_What is expected_
Provide an exact copy of the lines from the beginning of the records through the line that includes "if v then encTail", and of no others.

(Beginning of Supplied records)

-- ==== Sys2Proof/Machine/Frames.lean ====
section
/-! DEFINITION. The frame codec: the serializer (41_serializer.md) and the sync detector and
deserializer (42_deserializer.md), as functions on byte sequences. -/

namespace Sys2Proof.Machine

/-- ENC_TAIL (R150). -/
def encTail (h : Bytes) : Bytes := h ++ [crcHi h, crcLo h]

/-- ENC_REQ (R151). -/
def encReq (seq : Word) (v : Bool) : Bytes :=
  if v then encTail (frameHead seq) else frameHead seq

/-- ENC_UDATA (R152). -/
def encUdata (seq : Word) (p : Bytes) : Bytes := encTail (frameHead seq ++ [lenByte p] ++ p)

/-- ENC_TERM (R153). -/
def encTerm : Bytes := List.replicate Config.termLen Config.termByte

/-- ENC_TRIG_UL on the value of TRIG (R154). -/
def encTrigUl (t : TrigWord) : Bytes := [trigB0 t]

/-- ENC_TRIG_DL on the value of TRIG (R155). -/
def encTrigDl (t : TrigWord) : Bytes := if trigN2 t then [trigB0 t, trigB1 t] else [trigB0 t]

/-- ENC_ACK (R156). -/
def encAck (seq : Word) : Bytes := encTail (frameHead seq)

/-- ENC_REPLY (R157). -/
def encReply (seq total : Word) (p : Bytes) : Bytes :=
  encTail (frameHead seq ++ [hiByte total, loByte total, lenByte p] ++ p)

/-- FIND_SYNC (R170): the smallest index at which the sync pair stands. -/
def findSync : Bytes → Option Nat
  | [] => none
  | [_] => none
  | a :: b :: rest =>
    if a = Config.sync1 ∧ b = Config.sync2 then some 0 else (findSync (b :: rest)).map (· + 1)

/-- The result of DEC_ACK (R171, R176). -/
inductive AckResult where
  | ok
  | err (e : FrameError)
deriving DecidableEq, Repr

/-- The result of DEC_REPLY (R172, R176). -/
inductive ReplyResult where
  | ok (total : Word) (payload : Bytes)
  | err (e : FrameError)
deriving DecidableEq, Repr

/-- DEC_ACK from the first sync pair on (R171). -/
def decAckAt (f : Bytes) (seq : Word) : AckResult :=
  if f.length < Config.ackMin then .err .frameTooShort
  else if crc16 (slice f 0 4) ≠ wordAt f 4 then .err .checksumMismatch
  else if wordAt f 2 ≠ seq then .err .sequenceMismatch
  else .ok

/-- DEC_ACK (R171). -/
def decAck (buf : Bytes) (seq : Word) : AckResult :=
  match findSync buf with
  | none => .err .syncNotFound
  | some i => decAckAt (buf.drop i) seq

/-- DEC_REPLY from the first sync pair on (R172). -/
def decReplyAt (f : Bytes) (seq : Word) : ReplyResult :=
  let n := (byteAt f 6).toNat
  if f.length < Config.replyMin then .err .frameTooShort
  else if f.length < Config.replyMin + n then .err .frameTooShort
  else if crc16 (slice f 0 (7 + n)) ≠ wordAt f (7 + n) then .err .checksumMismatch
  else if wordAt f 2 ≠ seq then .err .sequenceMismatch
  else if n = 0 then .err .emptyPayload
  else .ok (wordAt f 4) (slice f 7 n)

/-- DEC_REPLY (R172). -/
def decReply (buf : Bytes) (seq : Word) : ReplyResult :=
  match findSync buf with
  | none => .err .syncNotFound
  | some i => decReplyAt (buf.drop i) seq

end Sys2Proof.Machine
end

(End of Supplied records)

_Expected output_
-- ==== Sys2Proof/Machine/Frames.lean ====
section
/-! DEFINITION. The frame codec: the serializer (41_serializer.md) and the sync detector and
deserializer (42_deserializer.md), as functions on byte sequences. -/

namespace Sys2Proof.Machine

/-- ENC_TAIL (R150). -/
def encTail (h : Bytes) : Bytes := h ++ [crcHi h, crcLo h]

/-- ENC_REQ (R151). -/
def encReq (seq : Word) (v : Bool) : Bytes :=
  if v then encTail (frameHead seq) else frameHead seq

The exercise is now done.